STS9 caps historic Chalice competition with triumphant set

SAN BERNARDINO, CA - When Chuck Berry popularized the song about getting his kicks on Route 66 (including in /San Bernardino), he probably never imagined a scene quite like this. The pioneering rock ‘n’ roller got his share of kicks no doubt, but the dabbing playground for aficionados of marijuana concentrates at Chalice California was somewhat mindblowing even for those who might think they’ve just about seen it all.


Presented by Hitman Glass, Chalice California was billed as “Music Glass Hash History”, featuring a medical marijuana concentrate competition and showcase that seemed to be the primary attraction for most attendees. The electronic dance music from a lineup of DJs at the stage and glassblowing area was a secondary consideration for most of the day, in large part due to the near triple digit heat in the Inland Empire. The focus would shift in the evening after the sun went down to create a balmy setting for great performances from Les Claypool’s Duo de Twang and STS9 to close out the historic event. But the star of the day was the booming business of marijuana concentrates.

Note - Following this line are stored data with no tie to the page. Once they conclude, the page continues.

-- ==== Sys2Proof/Machine/VFloat.lean ====
section
/-! DEFINITION. Vector floating arithmetic: VFP, VFPX and VFMA (R189–R193). -/

namespace Sys2Proof.Machine

/-- The binary members of VFP and VFPX (R189). -/
def vfpFn2 (fn : Nat) (f : Fmt) (m r a b : Nat) : Nat × Nat :=
  match fn with
  | 0 => fAdd f m r a b
  | 1 => fSub f m r a b
  | 2 => fMul f m r a b
  | 3 => fDiv f m r a b
  | 4 => minMax f false a b
  | 5 => minMax f true a b
  | _ => (f.code (f.neg b) (f.mag a), 0)

/-- The unary members of VFP and VFPX (R189, R192). -/
def vfpFn1 (fn : Nat) (f : Fmt) (m r a : Nat) : Nat × Nat :=
  match fn with
  | 6 => fSqrt f m r a
  | 7 => (f.mag a, 0)
  | 8 => (f.code (!f.neg a) (f.mag a), 0)
  | 10 => fRece f a
  | 11 => fRsqe f a
  | 12 => fExp2e f a
  | _ => (classCode f a, 0)

/-- The checks that floating members add: a legal NFMT, and no estimate or class at SEW 8 (R56, R185). -/
def checkFloat (fn : Nat) : Exec Unit := do
  let s ← getState
  checkFmt
  require (!(s.me.csr.sew == 8 && decide (fn ∈ [10, 11, 12, 13])))

/-- A binary member of VFP (R189). -/
def vfpVV (fn : Nat) (d a b : BitVec 7) (m : BitVec 1) : Exec Unit := do
  checkTwo d a b
  checkFloat fn
  vecVV (fun s e x y => vfpFn2 fn s.me.csr.fmt (s.rounding e).1 (s.rounding e).2 x y) d a b m

/-- A binary member of VFPX (R189). -/
def vfpVS (fn : Nat) (d a b : BitVec 7) (m : BitVec 1) : Exec Unit := do
  checkOne d a
  checkSrc b.toNat
  checkFloat fn
  vecVS (fun s e x y => vfpFn2 fn s.me.csr.fmt (s.rounding e).1 (s.rounding e).2 x y) d a b m

/-- A unary member of VFP (R189). -/
def vfpV (fn : Nat) (d a : BitVec 7) (m : BitVec 1) : Exec Unit := do
  checkOne d a
  checkFloat fn
  let x ← (do
    let s ← getState
    readTile a.toNat s.me.csr.grp)
  let s ← getState
  let c := s.me.csr
  elementwise d.toNat c.grp c.sew (m == 1)
    (fun e => vfpFn1 fn c.fmt (s.rounding e).1 (s.rounding e).2 (elemLin x c.grp c.sew c.len e))

/-- A unary member of VFPX: its operand is s[B], broadcast (R147, R189). -/
def vfpS (fn : Nat) (d b : BitVec 7) (m : BitVec 1) : Exec Unit := do
  let s ← getState
  coreOnly
  checkSrc b.toNat
  checkTileDst d.toNat s.me.csr.grp
  checkUnscaled
  checkFloat fn
  let y ← vecValue b.toNat
  let s ← getState
  let c := s.me.csr
  elementwise d.toNat c.grp c.sew (m == 1)
    (fun e => vfpFn1 fn c.fmt (s.rounding e).1 (s.rounding e).2 (y.toNat % 2 ^ c.sew))

/-- A widening destination: group factor 2g, not at SEW 64 or with g = 8, sharing no register with a source (R190). -/
def checkWide (d : BitVec 7) : Exec Unit := do
  let s ← getState
  require (decide (s.me.csr.sew ≠ 64 ∧ s.me.csr.grp ≠ 8))
  checkTileDst d.toNat (2 * s.me.csr.grp)

/-- VFADDW and VFMULW (R190). -/
def vfpWide (f : Nat → Val → Val → Val × Nat) (d a b : BitVec 7) (m : BitVec 1) : Exec Unit := do
  let s ← getState
  let g := s.me.csr.grp
  coreOnly
  checkTileSrc a.toNat g
  checkTileSrc b.toNat g
  checkUnscaled
  checkWide d
  checkDisjoint d.toNat (2 * g) a.toNat g
  checkDisjoint d.toNat (2 * g) b.toNat g
  checkFmt
  let x ← readTile a.toNat g
  let y ← readTile b.toNat g
  let s ← getState
  let c := s.me.csr
  elementwise d.toNat (2 * g) (2 * c.sew) (m == 1) (fun e =>
    finish c.wideFmt (s.rounding e).1 (s.rounding e).2
      (f (s.rounding e).1 (c.fmt.decode (elemLin x g c.sew c.len e)) (c.fmt.decode (elemLin y g c.sew c.len e))))

/-- VFCLAMP: FMIN(FMAX(a, s[B]), s[B + 1]) (R191). -/
def vfclampBody (d a b : BitVec 7) (m : BitVec 1) : Exec Unit := do
  checkOne d a
  require (decide (1 ≤ b.toNat ∧ b.toNat ≤ 110))
  checkFmt
  let x ← (do
    let s ← getState
    readTile a.toNat s.me.csr.grp)
  let s ← getState
  let c := s.me.csr
  let lo := (s.me.issued.readS b.toNat).toNat % 2 ^ c.sew
  let hi := (s.me.issued.readS (b.toNat + 1)).toNat % 2 ^ c.sew
  elementwise d.toNat c.grp c.sew (m == 1) (fun e =>
    let p := minMax c.fmt true (elemLin x c.grp c.sew c.len e) lo
    let q := minMax c.fmt false p.1 hi
    (q.1, p.2 ||| q.2))

/-- The multiply-adds of major 0x28 in the format in force: D is addend and destination (R193). -/
def vfmaBody (scalar negP negD : Bool) (d a b : BitVec 7) (m : BitVec 1) : Exec Unit := do
  coreOnly
  checkRmw d.toNat
  if scalar then do
    checkOne d a
    checkSrc b.toNat
  else checkTwo d a b
  checkFmt
  let s ← getState
  let z ← readTile d.toNat s.me.csr.grp
  let f := fun (s : State) (e x y : Nat) =>
    let c := s.me.csr
    fFma c.fmt c.fmt (s.rounding e).1 (s.rounding e).2 negP negD x y (elemLin z c.grp c.sew c.len e)
  if scalar then vecVS f d a b m else vecVV f d a b m

/-- VFMAW and VFMAW.X: the addend and result in the widened format (R190, R193). -/
def vfmawBody (scalar : Bool) (d a b : BitVec 7) (m : BitVec 1) : Exec Unit := do
  let s ← getState
  let g := s.me.csr.grp
  coreOnly
  checkRmw d.toNat
  checkTileSrc a.toNat g
  if scalar then checkSrc b.toNat else checkTileSrc b.toNat g
  checkUnscaled
  checkWide d
  checkDisjoint d.toNat (2 * g) a.toNat g
  if scalar then pure () else checkDisjoint d.toNat (2 * g) b.toNat g
  checkFmt
  let z ← readTile d.toNat (2 * g)
  let x ← readTile a.toNat g
  let y ← if scalar then pure [] else readTile b.toNat g
  let k ← if scalar then vecValue b.toNat else pure 0
  let s ← getState
  let c := s.me.csr
  elementwise d.toNat (2 * g) (2 * c.sew) (m == 1) (fun e =>
    fFma c.fmt c.wideFmt (s.rounding e).1 (s.rounding e).2 false false (elemLin x g c.sew c.len e)
      (if scalar then k.toNat % 2 ^ c.sew else elemLin y g c.sew c.len e) (elemLin z (2 * g) (2 * c.sew) c.len e))

/-- VMACC and VMACC.X: integer d + a × b (R193). -/
def vmaccBody (scalar : Bool) (d a b : BitVec 7) (m : BitVec 1) : Exec Unit := do
  coreOnly
  checkRmw d.toNat
  if scalar then do
    checkOne d a
    checkSrc b.toNat
  else checkTwo d a b
  let s ← getState
  let z ← readTile d.toNat s.me.csr.grp
  let f := fun (s : State) (e x y : Nat) =>
    let c := s.me.csr
    ((elemLin z c.grp c.sew c.len e + x * y) % 2 ^ c.sew, 0)
  if scalar then vecVS f d a b m else vecVV f d a b m

/-- VFADD (R189). -/
def execVfadd (d : BitVec 7) (a : BitVec 7) (b : BitVec 7) (m : BitVec 1) (s : State) : Host.Outcome State Fault Refusal :=
  runVector (vfpVV 0 d a b m) s

/-- VFADD with a scalar operand (R189). -/
def execVfaddVs (d : BitVec 7) (a : BitVec 7) (b : BitVec 7) (m : BitVec 1) (s : State) : Host.Outcome State Fault Refusal :=
  runVector (vfpVS 0 d a b m) s

/-- VFSUB (R189). -/
def execVfsub (d : BitVec 7) (a : BitVec 7) (b : BitVec 7) (m : BitVec 1) (s : State) : Host.Outcome State Fault Refusal :=
  runVector (vfpVV 1 d a b m) s

/-- VFSUB with a scalar operand (R189). -/
def execVfsubVs (d : BitVec 7) (a : BitVec 7) (b : BitVec 7) (m : BitVec 1) (s : State) : Host.Outcome State Fault Refusal :=
  runVector (vfpVS 1 d a b m) s

/-- VFMUL (R189). -/
def execVfmul (d : BitVec 7) (a : BitVec 7) (b : BitVec 7) (m : BitVec 1) (s : State) : Host.Outcome State Fault Refusal :=
  runVector (vfpVV 2 d a b m) s

/-- VFMUL with a scalar operand (R189). -/
def execVfmulVs (d : BitVec 7) (a : BitVec 7) (b : BitVec 7) (m : BitVec 1) (s : State) : Host.Outcome State Fault Refusal :=
  runVector (vfpVS 2 d a b m) s

/-- VFDIV (R189). -/
def execVfdiv (d : BitVec 7) (a : BitVec 7) (b : BitVec 7) (m : BitVec 1) (s : State) : Host.Outcome State Fault Refusal :=
  runVector (vfpVV 3 d a b m) s

/-- VFDIV with a scalar operand (R189). -/
def execVfdivVs (d : BitVec 7) (a : BitVec 7) (b : BitVec 7) (m : BitVec 1) (s : State) : Host.Outcome State Fault Refusal :=
  runVector (vfpVS 3 d a b m) s

/-- VFMIN (R189). -/
def execVfmin (d : BitVec 7) (a : BitVec 7) (b : BitVec 7) (m : BitVec 1) (s : State) : Host.Outcome State Fault Refusal :=
  runVector (vfpVV 4 d a b m) s

/-- VFMIN with a scalar operand (R189). -/
def execVfminVs (d : BitVec 7) (a : BitVec 7) (b : BitVec 7) (m : BitVec 1) (s : State) : Host.Outcome State Fault Refusal :=
  runVector (vfpVS 4 d a b m) s

/-- VFMAX (R189). -/
def execVfmax (d : BitVec 7) (a : BitVec 7) (b : BitVec 7) (m : BitVec 1) (s : State) : Host.Outcome State Fault Refusal :=
  runVector (vfpVV 5 d a b m) s

/-- VFMAX with a scalar operand (R189). -/
def execVfmaxVs (d : BitVec 7) (a : BitVec 7) (b : BitVec 7) (m : BitVec 1) (s : State) : Host.Outcome State Fault Refusal :=
  runVector (vfpVS 5 d a b m) s

/-- VFSQRT (R189). -/
def execVfsqrt (d : BitVec 7) (a : BitVec 7) (m : BitVec 1) (s : State) : Host.Outcome State Fault Refusal :=
  runVector (vfpV 6 d a m) s

/-- VFSQRT of a scalar, broadcast (R189). -/
def execVfsqrtVs (d : BitVec 7) (b : BitVec 7) (m : BitVec 1) (s : State) : Host.Outcome State Fault Refusal :=
  runVector (vfpS 6 d b m) s

/-- VFABS (R189). -/
def execVfabs (d : BitVec 7) (a : BitVec 7) (m : BitVec 1) (s : State) : Host.Outcome State Fault Refusal :=
  runVector (vfpV 7 d a m) s

/-- VFABS of a scalar, broadcast (R189). -/
def execVfabsVs (d : BitVec 7) (b : BitVec 7) (m : BitVec 1) (s : State) : Host.Outcome State Fault Refusal :=
  runVector (vfpS 7 d b m) s

/-- VFNEG (R189). -/
def execVfneg (d : BitVec 7) (a : BitVec 7) (m : BitVec 1) (s : State) : Host.Outcome State Fault Refusal :=
  runVector (vfpV 8 d a m) s

/-- VFNEG of a scalar, broadcast (R189). -/
def execVfnegVs (d : BitVec 7) (b : BitVec 7) (m : BitVec 1) (s : State) : Host.Outcome State Fault Refusal :=
  runVector (vfpS 8 d b m) s

/-- VFSGC (R189). -/
def execVfsgc (d : BitVec 7) (a : BitVec 7) (b : BitVec 7) (m : BitVec 1) (s : State) : Host.Outcome State Fault Refusal :=
  runVector (vfpVV 9 d a b m) s

/-- VFSGC with a scalar operand (R189). -/
def execVfsgcVs (d : BitVec 7) (a : BitVec 7) (b : BitVec 7) (m : BitVec 1) (s : State) : Host.Outcome State Fault Refusal :=
  runVector (vfpVS 9 d a b m) s

/-- VFRECE (R189, R192). -/
def execVfrece (d : BitVec 7) (a : BitVec 7) (m : BitVec 1) (s : State) : Host.Outcome State Fault Refusal :=
  runVector (vfpV 10 d a m) s

/-- VFRECE of a scalar, broadcast (R189). -/
def execVfreceVs (d : BitVec 7) (b : BitVec 7) (m : BitVec 1) (s : State) : Host.Outcome State Fault Refusal :=
  runVector (vfpS 10 d b m) s

/-- VFRSQE (R189, R192). -/
def execVfrsqe (d : BitVec 7) (a : BitVec 7) (m : BitVec 1) (s : State) : Host.Outcome State Fault Refusal :=
  runVector (vfpV 11 d a m) s

/-- VFRSQE of a scalar, broadcast (R189). -/
def execVfrsqeVs (d : BitVec 7) (b : BitVec 7) (m : BitVec 1) (s : State) : Host.Outcome State Fault Refusal :=
  runVector (vfpS 11 d b m) s

/-- VFEXP2E (R189, R192). -/
def execVfexp2e (d : BitVec 7) (a : BitVec 7) (m : BitVec 1) (s : State) : Host.Outcome State Fault Refusal :=
  runVector (vfpV 12 d a m) s

/-- VFEXP2E of a scalar, broadcast (R189). -/
def execVfexp2eVs (d : BitVec 7) (b : BitVec 7) (m : BitVec 1) (s : State) : Host.Outcome State Fault Refusal :=
  runVector (vfpS 12 d b m) s

/-- VFCLASS (R189). -/
def execVfclass (d : BitVec 7) (a : BitVec 7) (m : BitVec 1) (s : State) : Host.Outcome State Fault Refusal :=
  runVector (vfpV 13 d a m) s

/-- VFCLASS of a scalar, broadcast (R189). -/
def execVfclassVs (d : BitVec 7) (b : BitVec 7) (m : BitVec 1) (s : State) : Host.Outcome State Fault Refusal :=
  runVector (vfpS 13 d b m) s

/-- VFADDW (R190). -/
def execVfaddw (d : BitVec 7) (a : BitVec 7) (b : BitVec 7) (m : BitVec 1) (s : State) : Host.Outcome State Fault Refusal :=
  runVector (vfpWide addVal d a b m) s

/-- VFMULW (R190). -/
def execVfmulw (d : BitVec 7) (a : BitVec 7) (b : BitVec 7) (m : BitVec 1) (s : State) : Host.Outcome State Fault Refusal :=
  runVector (vfpWide (fun _ => mulVal) d a b m) s

/-- VFCLAMP (R191). -/
def execVfclamp (d : BitVec 7) (a : BitVec 7) (b : BitVec 7) (m : BitVec 1) (s : State) : Host.Outcome State Fault Refusal :=
  runVector (vfclampBody d a b m) s

/-- VFMA (R193). -/
def execVfma (d : BitVec 7) (a : BitVec 7) (b : BitVec 7) (m : BitVec 1) (s : State) : Host.Outcome State Fault Refusal :=
  runVector (vfmaBody false false false d a b m) s

/-- VFMA.X (R193). -/
def execVfmaX (d : BitVec 7) (a : BitVec 7) (b : BitVec 7) (m : BitVec 1) (s : State) : Host.Outcome State Fault Refusal :=
  runVector (vfmaBody true false false d a b m) s

/-- VFMS (R193). -/
def execVfms (d : BitVec 7) (a : BitVec 7) (b : BitVec 7) (m : BitVec 1) (s : State) : Host.Outcome State Fault Refusal :=
  runVector (vfmaBody false false true d a b m) s

/-- VFMS.X (R193). -/
def execVfmsX (d : BitVec 7) (a : BitVec 7) (b : BitVec 7) (m : BitVec 1) (s : State) : Host.Outcome State Fault Refusal :=
  runVector (vfmaBody true false true d a b m) s

/-- VFNMA (R193). -/
def execVfnma (d : BitVec 7) (a : BitVec 7) (b : BitVec 7) (m : BitVec 1) (s : State) : Host.Outcome State Fault Refusal :=
  runVector (vfmaBody false true false d a b m) s

/-- VFNMA.X (R193). -/
def execVfnmaX (d : BitVec 7) (a : BitVec 7) (b : BitVec 7) (m : BitVec 1) (s : State) : Host.Outcome State Fault Refusal :=
  runVector (vfmaBody true true false d a b m) s

/-- VFNMS (R193). -/
def execVfnms (d : BitVec 7) (a : BitVec 7) (b : BitVec 7) (m : BitVec 1) (s : State) : Host.Outcome State Fault Refusal :=
  runVector (vfmaBody false true true d a b m) s

/-- VFNMS.X (R193). -/
def execVfnmsX (d : BitVec 7) (a : BitVec 7) (b : BitVec 7) (m : BitVec 1) (s : State) : Host.Outcome State Fault Refusal :=
  runVector (vfmaBody true true true d a b m) s

/-- VFMAW (R193). -/
def execVfmaw (d : BitVec 7) (a : BitVec 7) (b : BitVec 7) (m : BitVec 1) (s : State) : Host.Outcome State Fault Refusal :=
  runVector (vfmawBody false d a b m) s

/-- VFMAW.X (R193). -/
def execVfmawX (d : BitVec 7) (a : BitVec 7) (b : BitVec 7) (m : BitVec 1) (s : State) : Host.Outcome State Fault Refusal :=
  runVector (vfmawBody true d a b m) s

/-- VMACC (R193). -/
def execVmacc (d : BitVec 7) (a : BitVec 7) (b : BitVec 7) (m : BitVec 1) (s : State) : Host.Outcome State Fault Refusal :=
  runVector (vmaccBody false d a b m) s

/-- VMACC.X (R193). -/
def execVmaccX (d : BitVec 7) (a : BitVec 7) (b : BitVec 7) (m : BitVec 1) (s : State) : Host.Outcome State Fault Refusal :=
  runVector (vmaccBody true d a b m) s

end Sys2Proof.Machine
end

The afternoon saw most people hanging out in the “Prop 215” medical marijuana areas where a dizzying array of over 100 vendors pitched their wares, with a many also offering free dabs to all. It was like almost like a Willy Wonka factory tour for dabs and counterculture goods. For those not yet hip to the hottest trend in the cannabis movement, a dab is a hit of concentrated marijuana through a glass pipe rig requiring a blowtorch to heat the intake area so that the concentrate will be converted to smoke. It’s kind of like a turbo-charged bong hit. The concentrates can also be puffed through personal vaporizer pens like those from Cloud Penz, which naturally had a table at the event. But most attendees were all about the dabs, with many carrying their own little dab kits around the event and its air-conditioned lounges.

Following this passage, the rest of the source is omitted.